Halifax County High School freshman JD Cunningham has been busy since the beginning of 2020 competing on the Hurricane Junior Golf Tour (HJGT) while staying at the Junior Players Golf Academy (JPGA) and improving his golf game. The practice recently paid off when Cunningham won first-place in the Greensboro Jr. Open at the Greensboro National Golf Course October 17-18. Cunningham shot 75-82 for a weekend score of 157 and won the tournament by eight strokes.
Cunningham has competed in seven events this year on the HJGT that took place in Hilton Head, South Carolina where he is staying at the JPGA as well as tournaments in Florida and North Carolina. With his win at the Greensboro Jr. Open Cunningham has now qualified for the Tournament of Champions Tournament that will be held Dec. 5-6 in Winter Garden, Florida at the Orange County National Golf Club. The tournament is hosted by the American Junior Golf Association (AJGA) and will feature golfers from across the United States.
Golfers do not have to qualify to be a part of the HJGT, but in order for a golfer to get to elite tournaments that are invite only, they have to earn points in their HJGT tournaments to improve their rankings.
“I feel excited. I have never experienced that before, it is going to be exciting to see what will happen because there are going to be kids from all over the United States,” Cunningham said about going to the Tournament of Champions in December.
Cunningham plays in the Will Smith division that is for boys 14-15 years old and each tournament with the HJGT features around 10 golfers, but there are 439 golfers around the country in his division. With his win in Greensboro, Cunningham is now ranked 29th in the country out of the 439 golfers in the division.
His first event on the HJGT was back in early January at the Bluffton Junior Open where he finished in fifth place. For Cunningham, competing in the tournaments at first was quite intimidating.
“It was real hard because at the Hurricane events they call your name and stuff at the beginning of the events,” Cunningham said. In one of his earlier tournaments on the tour Cunningham finished in last place and began to question if he belonged, but he decided to use that finish as a learning experience going forward.
“I felt that even though I came in dead last I learned more than if I had come in first, and I liked the fact that I learned a lot from it,” he said.
He admitted that he was scared in those first couple of tournaments and really didn’t know what was happening, but as he got more comfortable with the format and other things going on, he began to settle down and play the golf he knew he could play.
“I just come out there to have fun and focus on playing it smart,” Cunningham said about playing his brand of golf. “I don’t focus on my golf swing too much because if I focus on that it messes me up,” he added.

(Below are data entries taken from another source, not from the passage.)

/-- The conversions of R145: FCVTI rounds to an integer and replaces a result outside the range by its nearest limit, with NV alone, and
a NaN by 0 with NV; FCVTF rounds an integer; FCVTP.s rounds FP64 to FP32 and takes bits in RSR, FCVTP.d takes none. -/
def Sys2Proof.Certificates.FloatConversionWords : Prop :=
  ∀ (s : State) (core slot : Nat) (iss : Issue), Issuing s core slot iss → ∀ (d a : Fin 32) (u z : Bool) (gp : Fin 8),
    let sl := slotAt s core slot
    let x := gRead sl a
    let puts := fun (v : Word) (f : Flags) (seed : Word) =>
      done s core slot iss (if pRead sl gp then withFlags (gWrite sl d v) f seed else sl)
    let lo : Int := if u then 0 else -2 ^ 63
    let hi : Int := if u then 2 ^ 64 - 1 else 2 ^ 63 - 1
    (∃ (n : Int) (f : Flags), exec (.fcvti d a u z gp) s = puts (BitVec.ofInt 64 n) f (seedDraw sl).2 ∧ lo ≤ n ∧ n ≤ hi ∧
      ((fpVal z x).isNaN = true → n = 0 ∧ f = flagNV) ∧
      (fpVal z x = .inf true → n = lo ∧ f = flagNV) ∧ (fpVal z x = .inf false → n = hi ∧ f = flagNV) ∧
      (∀ neg m e, fpVal z x = .num neg m e →
        let t := roundAt (modeOf sl) (seedDraw sl).1 (.exact neg m e) 0
        let r : Int := if neg then -(t.1 : Int) else t.1
        (r < lo → n = lo ∧ f = flagNV) ∧ (hi < r → n = hi ∧ f = flagNV) ∧
        (lo ≤ r → r ≤ hi → n = r ∧ f = if t.2 then flagNX else noFlags))) ∧
    (let n : Int := if u then x.toNat else x.toInt
     exec (.fcvtf d a u z gp) s =
      done s core slot iss (if pRead sl gp then rounded sl z d (.ofVal (.num (decide (n < 0)) n.natAbs 0) noFlags) else sl)) ∧
    (let r := toFloat .fp32 false (modeOf sl) (seedDraw sl).1 (fpVal false x)
     exec (.fcvtp d a true gp) s = puts (word r.bits) r.flags (seedDraw sl).2) ∧
    (let r := toFloat .fp64 false (modeOf sl) 0 (fpVal true x)
     exec (.fcvtp d a false gp) s = puts (word r.bits) r.flags sl.ctl.rseed)

/-- The floating compares (R146) and conversions (R145). -/
def Obligations.FloatCompareAndConversionWords : Prop := FloatCompareWords ∧ FloatConversionWords

end

/-! ## Block words -/

namespace Sys2Proof.Certificates
open Sys2Proof Sys2Proof.Machine

/-- Lane `k` of the register in row `i` and column `j` of the operand at `v`. -/
def laneAt (f : Elem) (sl : Slot) (v : Fin 64) (i j k : Nat) : Nat :=
  laneOf f (bRead sl (gridReg (v.val / 16 + i) (v.val % 16 + j))) k

/-- The RSEED after `n` draws (R61). -/
def seedAfter (n : Nat) (seed : Nat) : Nat := (fun s => (draw s).2)^[n] seed

/-- The bits of the draw after `n` draws in RSR; none are taken in another mode (R61). -/
def bitsAt (e : BEnv) (n : Nat) : Nat := if e.mode = 5 then (draw (seedAfter n e.seed)).1 else 0

/-- A register with each lane of an operand of `h` by `w` registers at `v` as `lane` says, at row, column and lane, with the flags
that the lanes raise and nothing else; the lanes take their random bits register by register and lane by lane (R61, R161). -/
structure WritesLanes (e : BEnv) (v : Fin 64) (h w : Nat) (lane : Nat → Nat → Nat → LaneRes) (eff : AEffect) : Prop where
  noG   : eff.g = []
  noP   : eff.p = []
  regs  : eff.b.map Prod.fst = blockRegs v h w
  lanes : ∀ i, i < h → ∀ j, j < w → ∀ k, k < laneCount e.fmt → ∃ q,
    (gridReg (v.val / 16 + i) (v.val % 16 + j), q) ∈ eff.b ∧
    laneOf e.fmt q k =
      ((lane i j k).finish e (bitsAt e ((i * w + j) * laneCount e.fmt + k))).bits % 2 ^ usedBits e.fmt
  flags : ∀ n, n < 5 → (eff.flags.getLsbD n = true ↔ ∃ i j k, i < h ∧ j < w ∧ k < laneCount e.fmt ∧
    ((lane i j k).finish e (bitsAt e ((i * w + j) * laneCount e.fmt + k))).flags.getLsbD n = true)
  seed  : eff.rseed.getD (word e.seed) =
    word (seedAfter (if e.mode = 5 ∧ (lane 0 0 0).draws e.fmt = true then h * w * laneCount e.fmt else 0) e.seed)
  still : e.mode ≠ 5 → eff.rseed = none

One big difference in the HJGT and playing in local tournaments or middle school matches is that he plays 36 holes of golf over a weekend tournament. That’s 18 holes each day compared to many one-day nine-hole tournaments and matches locally. He also had to get used to the length of the courses compared to others he has played as well as the windy conditions that come with playing on beach courses.

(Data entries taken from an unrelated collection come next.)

-- ==== Sys2Proof/Laws/PerInstr.lean ====
section
/-! SUPPORT. One lemma per constructor of Instr: the word that encodes an instruction in a role has that role and decodes to the
instruction, with every operand at every value; no role encodes a step that no word stands for. -/

namespace Sys2Proof.Laws.WordOrStep

/-- Every word that encodes the instruction reads back as it. -/
def Statement (i : Instr) : Prop :=
  ∀ role w, encode role i = some w → w < 2 ^ 32 ∧ roleOf w = role ∧ (i.WellFormed = true → decodeWord w = .ok i)

/-! ## Fields -/

theorem fin_of {n : Nat} [NeZero n] {lo w : Nat} {x : Fin n} (h : w / 2 ^ lo % n = x.val) : fin n lo w = x :=
  Fin.ext (by simpa [fin, Fin.ofNat] using h)

theorem bits_of {n lo w : Nat} {x : BitVec n} (h : w / 2 ^ lo % 2 ^ n = x.toNat) : bits n lo w = x :=
  BitVec.eq_of_toNat_eq (by simpa [bits] using h)

theorem flag_of {lo w : Nat} {x : Bool} (h : w / 2 ^ lo % 2 = x.toNat) : flag lo w = x := by
  cases x <;> simp_all [flag]

theorem zero_zero (e : DecodeError) (r : Except DecodeError Instr) : zero e 0 r = r := rfl

theorem sound_of {i : Instr} (h : i.WellFormed = true) : sound i = .ok i := by
  simp only [Instr.WellFormed, Option.isNone_iff_eq_none] at h
  simp [sound, h]

/-! ## Roles -/

theorem role_of {v r : Nat} (hv : v < 2 ^ 30) (hr : r < 4) : fld (v + r * 2 ^ 30) 30 2 = r := by unfold fld; omega

/-- No role encodes the instruction. -/
theorem step {i : Instr} (h : ∀ role, encode role i = none) : Statement i := by
  intro role w hw; rw [h] at hw; cases hw

/-- An A word. -/
theorem wordA {i : Instr} {v : Nat} (he : ∀ role, encode role i = encode.aWord role v) (hv : v < 2 ^ 30)
    (hd : ∀ w r, w = v + r * 2 ^ 30 → i.WellFormed = true → decodeA w = .ok i) : Statement i := by
  intro role w hw
  rw [he] at hw
  cases role <;> simp only [encode.aWord, Option.some.injEq, reduceCtorEq] at hw
  have e : w = v + 2 * 2 ^ 30 := by omega
  have r : fld w 30 2 = 2 := by rw [e]; exact role_of hv (by omega)
  exact ⟨by omega, by simp [roleOf, r], fun h => by simpa [decodeWord, roleOf, r] using hd w 2 e h⟩

/-- A C word that may stand in a pair. -/
theorem wordC {i : Instr} {v : Nat} (he : ∀ role, encode role i = cWord role v) (hv : v < 2 ^ 30)
    (hd : ∀ w r, w = v + r * 2 ^ 30 → i.WellFormed = true → decodeC w = .ok i) : Statement i := by
  intro role w hw
  rw [he] at hw
  cases role <;> simp only [cWord, Option.some.injEq, reduceCtorEq] at hw
  · have e : w = v + 0 * 2 ^ 30 := by omega
    have r : fld w 30 2 = 0 := by rw [e]; exact role_of hv (by omega)
    exact ⟨by omega, by simp [roleOf, r], fun h => by simpa [decodeWord, roleOf, r] using hd w 0 e h⟩
  · have e : w = v + 1 * 2 ^ 30 := by omega
    have r : fld w 30 2 = 1 := by rw [e]; exact role_of hv (by omega)
    exact ⟨by omega, by simp [roleOf, r], fun h => by simpa [decodeWord, roleOf, r] using hd w 1 e h⟩

/-- A C word that stands alone. -/
theorem wordLone {i : Instr} {v : Nat} (he : ∀ role, encode role i = loneWord role v) (hv : v < 2 ^ 30)
    (hd : ∀ w r, w = v + r * 2 ^ 30 → i.WellFormed = true → decodeC w = .ok i) : Statement i := by
  intro role w hw
  rw [he] at hw
  cases role <;> simp only [loneWord, Option.some.injEq, reduceCtorEq] at hw
  have e : w = v + 1 * 2 ^ 30 := by omega
  have r : fld w 30 2 = 1 := by rw [e]; exact role_of hv (by omega)
  exact ⟨by omega, by simp [roleOf, r], fun h => by simpa [decodeWord, roleOf, r] using hd w 1 e h⟩

/-! ## The layouts of words -/

theorem layout_add {y r M F : Nat} (x0 : Fin 32) (x1 : Fin 32) (x2 : Fin 32) (x3 : Fin 8) (hM : M < 64) (hF : F < 64)
    (e : y = M * 0x1000000 + F * 8 + x0.val * 0x80000 + x1.val * 0x4000 + x2.val * 0x200 + x3.val + r * 2 ^ 30) :
    fld y 24 6 = M ∧ fld y 3 6 = F ∧ fin 32 19 y = x0 ∧ fin 32 14 y = x1 ∧ fin 32 9 y = x2 ∧ fin 8 0 y = x3 := by
  have := x0.isLt
  have := x1.isLt
  have := x2.isLt
  have := x3.isLt
  exact ⟨by unfold fld; omega, by unfold fld; omega, fin_of (by omega), fin_of (by omega), fin_of (by omega), fin_of (by omega)⟩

After the first day of the Greensboro Jr. Open, Cunningham held an eight-stroke lead, which is the same margin of victory he held after the final day of the tournament. When asked about how he handles a lead like that after one day, and having to come back and play 18 more holes of golf, Cunningham says that he tries not to pay attention to the score at all while he is on the course.
“I don’t look at my score. Even though I have to put it in during the match I don’t count it in my head or anything because I feel like if I look at the scorecard I will have too many goals that I have to set up,” he said. “I remember in one tournament I was in first place the first day and I looked at the scorecard and I messed it up the second day,” he added.
Cunningham has aspirations to play Division 1 college golf in the future and wants to go to either Duke or Wake Forest. If Cunningham continues to improve and gets invited to other elite amateur tournaments a win in one of those tournaments will get him much closer to his dream of playing Division 1 golf.
Next up on the schedule for Cunningham is the Hilton Head Junior Classic at Palmetto Dunes Golf Club on Nov. 7-8.